Even in balancing this tension, we granted the
Executive Branch an unprecedented, vast new array of powers. We did
so because we believed the Administration’s claim that it needed
these powers to protect us, and because we trusted the
Administration’s promise that it would use these powers
appropriately. I noted at the time that PATRIOT
was not the bill that I, or any of the sponsors, would have written
if compromise were unnecessary. But I believed in the bill’s
purpose, and I gave it my vote and support. I worked hard to add
checks and balances to many of its provisions, and did so.
Unfortunately, like many Members who supported
the Act -- and like many Americans nationwide -- I have come to feel
disappointed. Since we passed the PATRIOT
Act in October 2001, it has grown increasingly apparent that the
trust and cooperation Congress provided to the Executive Branch has
proved to be a one-way street. In the quarter-century that I have
served in the Senate, no Administration has been more secretive,
more resistant to congressional oversight, and more disposed to
acting unilaterally, without the approval of the American people or
their democratically elected representatives. Despite the
Administration’s unprecedented public relations campaign to promote
the PATRIOT Act -- including a 16-state,
18-city tour by the Attorney General himself -- the Administration
has yet to show that it is using its PATRIOT powers wisely.
Instead, it has been secretly drafting a sequel to PATRIOT that
would grant it even more far-reaching powers.
I would never oppose an open discussion of
any legislative tool that would help in the fight against
terrorism.

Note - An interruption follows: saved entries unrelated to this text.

/-! ## A completed step -/

/-- A completed instruction records no fault, and only SetRelativeBase changes the base, by its operand. -/
theorem Completed.fault_and_rb {i : Instr} {s u : State} (h : Completed i s u) :
    u.fault = s.fault ∧ (u.rb = s.rb ∨ ∃ m1 m2 m3 a, i = .setRelativeBase m1 m2 m3 ∧ s.operand 1 m1 = some a ∧
      u.rb.toInt = s.rb.toInt + a.toInt) := by
  cases i with
  | add m1 m2 m3 =>
    obtain ⟨_, _, _, _, -, -, -, -, rfl⟩ := h
    exact ⟨s.aluDone_fault .., .inl (s.aluDone_rb ..)⟩
  | multiply m1 m2 m3 =>
    obtain ⟨_, _, _, _, -, -, -, -, rfl⟩ := h
    exact ⟨s.aluDone_fault .., .inl (s.aluDone_rb ..)⟩
  | input m1 m2 m3 => obtain ⟨-, rfl⟩ | ⟨_, _, _, -, -, rfl⟩ := h <;> exact ⟨rfl, .inl rfl⟩
  | output m1 m2 m3 =>
    obtain ⟨_, -, rfl⟩ := h
    exact ⟨s.growAll_fault _, .inl (s.outputDone_rb ..)⟩
  | jumpIfTrue m1 m2 m3 =>
    obtain ⟨_, _, -, -, ⟨-, -, rfl⟩ | ⟨-, rfl⟩⟩ := h <;> exact ⟨s.growAll_fault _, .inl (s.jumpDone_rb ..)⟩
  | jumpIfFalse m1 m2 m3 =>
    obtain ⟨_, _, -, -, ⟨-, -, rfl⟩ | ⟨-, rfl⟩⟩ := h <;> exact ⟨s.growAll_fault _, .inl (s.jumpDone_rb ..)⟩
  | lessThan m1 m2 m3 =>
    obtain ⟨_, _, _, -, -, -, rfl⟩ := h
    exact ⟨s.aluDone_fault .., .inl (s.aluDone_rb ..)⟩
  | equals m1 m2 m3 =>
    obtain ⟨_, _, _, -, -, -, rfl⟩ := h
    exact ⟨s.aluDone_fault .., .inl (s.aluDone_rb ..)⟩
  | setRelativeBase m1 m2 m3 =>
    obtain ⟨a, r, ha, hr, rfl⟩ := h
    exact ⟨s.growAll_fault _, .inr ⟨m1, m2, m3, a, rfl, ha, hr⟩⟩
  | halt m1 m2 m3 =>
    cases h
    exact ⟨rfl, .inl rfl⟩

/-- Settles O40: a completed instruction records no fault, so a step that ends with one has done nothing but record it.
-/
theorem faultCommitsNothing : Obligations.FaultCommitsNothing := by
  intro s t f hstep hf
  obtain ⟨hnone, hst, -⟩ := step_next hstep
  obtain ⟨i, -, hdone⟩ | ⟨g, hp, rfl⟩ := step_next_cases hstep
  · cases hf.symm.trans (hdone.fault_and_rb.1.trans hnone)
  · cases hf
    exact ⟨rfl, hp, hst⟩

/-- Settles O41: a recorded fault keeps the base, and so does every completed instruction but SetRelativeBase. -/
theorem onlySetRelativeBaseWritesTheBase : Obligations.OnlySetRelativeBaseWritesTheBase := by
  intro s t hstep hne
  obtain ⟨i, hd, hdone⟩ | hfault := step_next_cases hstep
  · obtain hrb | ⟨m1, m2, m3, a, rfl, ha, hr⟩ := hdone.fault_and_rb.2
    · exact absurd hrb hne
    · exact ⟨m1, m2, m3, a, hd, ha, hr⟩
  · exact absurd hfault.unchanged.1 hne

But for such a debate to be fruitful, we need to know
more about the tools that are already available, including those
created by the PATRIOT Act. Which are working, and how well? Which
are not working, and why? Which, if any, struck the wrong balance,
threatening the civil liberties of our citizens while doing little
or nothing to keep our Nation secure?
Immediately after the PATRIOT Act passed, the
Administration draped a cloak of secrecy around its use. When
lawmakers and citizens have attempted to start a dialogue on
PATRIOT-related issues, the response has been to ignore, insult or
derisively dismiss them.
Attorney General Ashcroft
has repeatedly declined to appear before the Judiciary
Committee to answer questions, and his Department is painfully slow
to respond to written requests for information. To quote my friend
Senator Grassley, “getting information from the Justice Department
under Ashcroft is like pulling teeth.” By ignoring oversight
requests until answers are moot or outdated, and responding in only
vague and conclusory fashion, if at all, the Justice Department
frustrates our constitutional system of checks and balances, and
sows the sort of public distrust that now accompanies the PATRIOT
Act.
Just recently, in July, the Department dumped
on Committee Members literally hundreds of pages of answers to
questions that had been submitted to Attorney General Ashcroft and
other senior Department officials following their testimony before
the Committee more than a year earlier. To
give just one example of what a travesty it is when oversight
questions remain unanswered for a year or more, the Department’s
responses dated July 17, 2003, devoted fully 15 pages to answering
questions about Operation TIPS – an ill-conceived program that
Congress had already terminated more than 8 months earlier.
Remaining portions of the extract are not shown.